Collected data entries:
____

/-- D21: the sequence form of an instruction gives the machine's answer (`exec_eq`) seen as sequences. -/
theorem seqExec_seq (i : Instr) (s : State) :
    seqExec i s.seq = ((firstFault i s).elim (effect i s) fun c => s.faulted c).seq := by
  unfold firstFault
  cases i with
  | push imm =>
    by_cases hfull : s.sp = s.config.stackCap <;>
      simp [seqExec, checksOf, effect, withRoom_seq, continueWith_seq, seq_faulted, seq_push_setPc, hfull]
  | pop =>
    by_cases hempty : s.sp = 0 <;>
      simp [seqExec, checksOf, effect, withTop_seq, continueWith_seq, seq_faulted, seq_pop_setPc, hempty]
  | dup =>
    by_cases hempty : s.sp = 0
    · simp [seqExec, checksOf, withTop_seq, seq_faulted, hempty]
    · by_cases hfull : s.sp = s.config.stackCap
      · simp [seqExec, checksOf, withTop_seq, withRoom_seq, seq_faulted, hfull, hfull ▸ hempty]
      · simp [seqExec, checksOf, effect, withTop_seq, withRoom_seq, continueWith_seq, seq_push_setPc,
          stack_seq_of_nonempty, hempty, hfull]
  | add | sub | mul | cmp =>
    by_cases htwo : s.sp < 2 <;>
      simp [seqExec, checksOf, effect, withTwo_seq, continueWith_seq, seq_faulted, seq_replaceTwo, htwo, addWord,
        subWord, mulWord, cmpWord]
  | div =>
    by_cases htwo : s.sp < 2
    · simp [seqExec, checksOf, withTwo_seq, seq_faulted, htwo]
    · by_cases hzero : s.stk.read (s.sp - 1) = 0#32 <;>
        simp [seqExec, checksOf, effect, withTwo_seq, continueWith_seq, seq_faulted, seq_replaceTwo, divWord, tdiv_eq,
          toInt_eq_zero_iff, State.right, State.top, htwo, hzero]
  | jmp target => rfl
  | jz target | jnz target =>
    by_cases hempty : s.sp = 0
    · simp [seqExec, checksOf, withTop_seq, seq_faulted, hempty]
    · by_cases hzero : s.top = 0#32 <;>
        simp [seqExec, checksOf, effect, withTop_seq, continueWith_seq, seq_pop_setPc, hempty, hzero]
  | store idx =>
    by_cases hempty : s.sp = 0
    · simp [seqExec, checksOf, withTop_seq, seq_faulted, hempty]
    · by_cases hout : s.config.memSize ≤ idx.toNat
      · simp [seqExec, checksOf, withTop_seq, withWord_seq, seq_faulted, hempty, hout]
      · simp [seqExec, checksOf, effect, withTop_seq, withWord_seq, continueWith_seq, seq_pop_memWrite_setPc, mem_seq,
          hempty, hout]
  | load idx =>
    by_cases hfull : s.sp = s.config.stackCap
    · simp [seqExec, checksOf, withRoom_seq, seq_faulted, hfull]
    · by_cases hout : s.config.memSize ≤ idx.toNat
      · simp [seqExec, checksOf, withRoom_seq, withWord_seq, seq_faulted, hfull, hout]
      · simp [seqExec, checksOf, effect, withRoom_seq, withWord_seq, continueWith_seq, seq_push_setPc, mem_seq,
          State.memRead, hfull, hout]
  | call target =>
    by_cases hfull : s.csp = s.config.callCap <;>
      simp [seqExec_call_seq, checksOf, effect, seq_faulted, seq_cpush_setPc, hfull]
  | ret =>
    by_cases hempty : s.csp = 0 <;>
      simp [seqExec_ret_seq, checksOf, effect, seq_faulted, seq_cpop_setPc, hempty]
  | halt => rfl

/-- D21: a step of a running core is the sequence form of the fetched instruction, or of the fault of the fetch. -/
theorem step_seq (hrun : s.run = true) :
    ∃ t, step s = .next t ∧
      t.seq = match fetch s with
        | .ok i => seqExec i s.seq
        | .error c => s.seq.faulted c := by
  cases hf : fetch s with
  | error c => exact ⟨_, step_of_fetch_error hrun hf, rfl⟩
  | ok i => exact ⟨_, (step_of_fetch_ok hrun hf).trans (exec_eq i s), (seqExec_seq i s).symm⟩

/-- Settles O41: the fetch reads no stack, and each instruction's answer seen as sequences is its sequence form. -/
theorem arrayStacksRefineSequences : Obligations.ArrayStacksRefineSequences := by
  intro s hrun
  obtain ⟨t, hstep, ht⟩ := step_seq hrun
  refine ⟨t, hstep, fun i hf => ?_, fun c hf => ?_⟩
  all_goals rwa [hf] at ht

/-! ### Slots at or above the pointers -/

/-- R24, R34: what is observable of a state is what it is as sequences. -/
theorem sameVisible_iff : s.SameVisible t ↔ s.seq = t.seq := by
  constructor
  · rintro ⟨hconfig, hcode, hpc, hsp, hstk, hcsp, hcstk, hmem, hrun, herr, hcause, hfaultPc⟩
    have hstack : entries s.stk s.sp = entries t.stk t.sp := hsp ▸ entries_congr hstk
    have hcalls : entries s.cstk s.csp = entries t.cstk t.csp := hcsp ▸ entries_congr hcstk
    simp only [State.seq, hconfig, hcode, hpc, hstack, hcalls, hmem, hrun, herr, hcause, hfaultPc]
  · intro h
    simp only [State.seq, SeqState.mk.injEq] at h
    obtain ⟨hconfig, hcode, hpc, hstack, hcalls, hmem, hrun, herr, hcause, hfaultPc⟩ := h
    have hsp : s.sp = t.sp := by simpa [length_entries] using congrArg List.length hstack
    have hcsp : s.csp = t.csp := by simpa [length_entries] using congrArg List.length hcalls
    exact ⟨hconfig, hcode, hpc, hsp, fun _ => read_eq_of_entries_eq (hsp ▸ hstack), hcsp,
      fun _ => read_eq_of_entries_eq (hcsp ▸ hcalls), hmem, hrun, herr, hcause, hfaultPc⟩

theorem fetch_eq_of_sameVisible (h : s.SameVisible t) : fetch s = fetch t := by
  simp [fetch, fetchWindow, State.codeBytes, State.codeByte, h.config, h.code, h.pc]

/-- R77: with `RUN` = 0 the step is the named stop. -/
theorem step_of_stopped (hrun : s.run = false) : step s = stopped s := by simp [step, hrun]

/-- Two cores that look the same take steps that look the same: the same stop, or the one step on sequences. -/
theorem sameOutcome_step (h : s.SameVisible t) : SameOutcome (step s) (step t) := by
  cases hrun : s.run with
  | false =>
    rw [step_of_stopped hrun, step_of_stopped (h.run ▸ hrun), stopped, stopped, h.err]
    rfl
  | true =>
    obtain ⟨s', hs, hs'⟩ := step_seq hrun
    obtain ⟨t', ht, ht'⟩ := step_seq (h.run ▸ hrun)
    rw [fetch_eq_of_sameVisible h, sameVisible_iff.1 h, ← ht'] at hs'
    rw [hs, ht]
    exact sameVisible_iff.2 hs'

/-- R205: the result is read below `SP`, if at all. -/
theorem result_eq_of_sameVisible (h : s.SameVisible t) : s.result = t.result := by
  rcases Nat.eq_zero_or_pos s.sp with hempty | hsome
  · rw [result_of_empty hempty, result_of_empty (h.sp ▸ hempty)]
  · rw [result_of_nonempty hsome, result_of_nonempty (h.sp ▸ hsome), h.stk _ (by omega), h.sp]

theorem outputs_eq_of_sameVisible (h : s.SameVisible t) : s.outputs = t.outputs := by
  simp [State.outputs, State.statusWord, State.resultValid, result_eq_of_sameVisible h, h.cause, h.err, h.run,
    h.faultPc, h.sp]

/-- Settles O40: states that look the same are the same as sequences, and the step and the outputs are determined by
those. -/
theorem staleSlotsAreUnobservable : Obligations.StaleSlotsAreUnobservable :=
  fun _ _ h => ⟨sameOutcome_step h, outputs_eq_of_sameVisible h⟩

end Sys2Proof.Machine
end

section
/-! PROOFS. What an instruction leaves unchanged and does not read (10_state.md sections 6, 7 and 10, 20_memory.md
section 1). -/

namespace Sys2Proof.Machine

variable {s t : State} {i : Instr}

/-! ### The two ways to a next state -/

/-- R178: an instruction takes a fault, or completes. -/
theorem exec_next_cases (h : exec i s = .next t) :
    (∃ c, firstFault i s = some c ∧ t = s.faulted c) ∨ (firstFault i s = none ∧ t = effect i s) := by
  cases hf : firstFault i s with
  | some c => exact .inl ⟨c, rfl, exec_next_of_fault h hf⟩
  | none => exact .inr ⟨rfl, exec_next_of_no_fault h hf⟩
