-- ==== Sys2Proof/Machine/Network.lean ====
section
/-! DEFINITION. The six virtual s-boxes and the update network F (spec/43_update_network.md). Pure functions: of the state
they read only the ROM. -/

namespace Sys2Proof.Machine

/-- `T(1, v) = MemRead(ROM1, v, 32)`, `T(2, v) = MemRead(ROM2, v, 32)` (43_update_network.md R133). -/
def lookup (rom : Rom) (t : Config.Table) (v : Byte) : Word :=
  match t with
  | .first => rom.rom1[v.toNat]'v.isLt
  | .second => rom.rom2[v.toNat]'v.isLt

/-- The general form of a virtual s-box: one lookup per byte of x, the four results XORed (43_update_network.md R133). -/
def substitute (rom : Rom) (sel : Config.BoxSel) (x : Word) : Word :=
  lookup rom sel.byte0 (byteOf 0 x) ^^^ lookup rom sel.byte1 (byteOf 1 x) ^^^
    lookup rom sel.byte2 (byteOf 2 x) ^^^ lookup rom sel.byte3 (byteOf 3 x)

/-- The s-box V(x) under SBOX_SEL (43_update_network.md R133 to R139). -/
def sbox (p : Config.Params) (rom : Rom) (v : Config.BoxName) (x : Word) : Word :=
  substitute rom (p.sboxSel.of v) x

/-- The six network words (43_update_network.md R125). -/
structure Six where
  a : Word
  b : Word
  c : Word
  d : Word
  e : Word
  f : Word
deriving DecidableEq, Repr

/-- L1 XOR (43_update_network.md R126). -/
def layer1 (x : Six) : Six := { x with b := x.b ^^^ x.a, d := x.d ^^^ x.c, f := x.f ^^^ x.e }

/-- L2 ADD (43_update_network.md R127). -/
def layer2 (x : Six) : Six := { x with c := x.c + x.b, e := x.e + x.d, a := x.a + x.f }

/-- L3 SUBG (43_update_network.md R128, 90_conflicts.md C1). -/
def layer3 (p : Config.Params) (rom : Rom) (x : Six) : Six :=
  { x with
    d := x.d ^^^ sbox p rom .g1 x.a
    f := x.f ^^^ sbox p rom .g2 x.c
    b := x.b ^^^ sbox p rom .g3 x.e }

/-- L4 SUBH (43_update_network.md R129, 90_conflicts.md C2). -/
def layer4 (p : Config.Params) (rom : Rom) (x : Six) : Six :=
  { x with
    a := x.a ^^^ sbox p rom .h1 x.b
    c := x.c ^^^ sbox p rom .h2 x.d
    e := x.e ^^^ sbox p rom .h3 x.f }

/-- L5 ADD (43_update_network.md R130). -/
def layer5 (x : Six) : Six := { x with f := x.f + x.c, b := x.b + x.e, d := x.d + x.a }

/-- L6 XOR (43_update_network.md R131). -/
def layer6 (x : Six) : Six := { x with a := x.a ^^^ x.f, c := x.c ^^^ x.b, e := x.e ^^^ x.d }

/-- F, the update network: the six layers in order (43_update_network.md R125). -/
def network (p : Config.Params) (rom : Rom) (x : Six) : Six :=
  layer6 (layer5 (layer4 p rom (layer3 p rom (layer2 (layer1 x)))))

/-! The canonical six-call sequence as data (43_update_network.md R125, R132): a second reading of the wiring, which the
layers are stated to agree with. -/

/-- The names of the six words. -/
inductive Wire where
  | a | b | c | d | e | f
deriving DecidableEq, Repr

def Six.get (x : Six) : Wire → Word
  | .a => x.a
  | .b => x.b
  | .c => x.c
  | .d => x.d
  | .e => x.e
  | .f => x.f

def Six.put (x : Six) (w : Wire) (v : Word) : Six :=
  match w with
  | .a => { x with a := v }
  | .b => { x with b := v }
  | .c => { x with c := v }
  | .d => { x with d := v }
  | .e => { x with e := v }
  | .f => { x with f := v }

/-- The operator of one (destination, source) pair; the k-th pair of a subG or subH call uses the k-th box (R132). -/
inductive PairOp where
  | xor
  | add
  | sub (v : Config.BoxName)
deriving DecidableEq, Repr

/-- One pair of a layer call: `dest <- dest OP s'`. -/
structure Pair where
  op : PairOp
  dest : Wire
  src : Wire
deriving DecidableEq, Repr

/-- What one pair does (43_update_network.md R132). -/
def Pair.run (p : Config.Params) (rom : Rom) (x : Six) (q : Pair) : Six :=
  match q.op with
  | .xor => x.put q.dest (x.get q.dest ^^^ x.get q.src)
  | .add => x.put q.dest (x.get q.dest + x.get q.src)
  | .sub v => x.put q.dest (x.get q.dest ^^^ sbox p rom v (x.get q.src))

/-- The three pairs of a call, in the order written. -/
def runCall (p : Config.Params) (rom : Rom) (x : Six) (pairs : List Pair) : Six :=
  pairs.foldl (Pair.run p rom) x

/-- xor(b,a,d,c,f,e), add(c,b,e,d,a,f), subG(d,a,f,c,b,e), subH(a,b,c,d,e,f), add(f,c,b,e,d,a), xor(a,f,c,b,e,d)
(43_update_network.md R125). -/
def canonicalCalls : List (List Pair) :=
  [[⟨.xor, .b, .a⟩, ⟨.xor, .d, .c⟩, ⟨.xor, .f, .e⟩],
   [⟨.add, .c, .b⟩, ⟨.add, .e, .d⟩, ⟨.add, .a, .f⟩],
   [⟨.sub .g1, .d, .a⟩, ⟨.sub .g2, .f, .c⟩, ⟨.sub .g3, .b, .e⟩],
   [⟨.sub .h1, .a, .b⟩, ⟨.sub .h2, .c, .d⟩, ⟨.sub .h3, .e, .f⟩],
   [⟨.add, .f, .c⟩, ⟨.add, .b, .e⟩, ⟨.add, .d, .a⟩],
   [⟨.xor, .a, .f⟩, ⟨.xor, .c, .b⟩, ⟨.xor, .e, .d⟩]]

end Sys2Proof.Machine
end

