-- ==== Sys2Proof/Machine/Session.lean ====
section
/-! DEFINITION. Session control: CLR (spec/45_session_control.md). -/

namespace Sys2Proof.Machine

/-- What CLR does to the engine; the ROM is not touched (45_session_control.md R165). -/
def Engine.clear (e : Engine) : Engine :=
  ((e.clearRegister.clearSnapshot.dropBlock).setCounter 0).markEmpty

/-- CLR (45_session_control.md R165): accepted in every phase. -/
def execClr (s : State) : Host.Outcome State Fault Refusal := s.finish s.engine.clear []

end Sys2Proof.Machine
end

____

Start with the line above that contains "seq_faulted, seq_cpush_setPc, hfull]" and stop after the line that contains "i => seqExec i s.seq". Output those lines exactly, and only those.

THE ANSWER
      simp [seqExec_call_seq, checksOf, effect, seq_faulted, seq_cpush_setPc, hfull]
  | ret =>
    by_cases hempty : s.csp = 0 <;>
      simp [seqExec_ret_seq, checksOf, effect, seq_faulted, seq_cpop_setPc, hempty]
  | halt => rfl

/-- D21: a step of a running core is the sequence form of the fetched instruction, or of the fault of the fetch. -/
theorem step_seq (hrun : s.run = true) :
    ∃ t, step s = .next t ∧
      t.seq = match fetch s with
        | .ok i => seqExec i s.seq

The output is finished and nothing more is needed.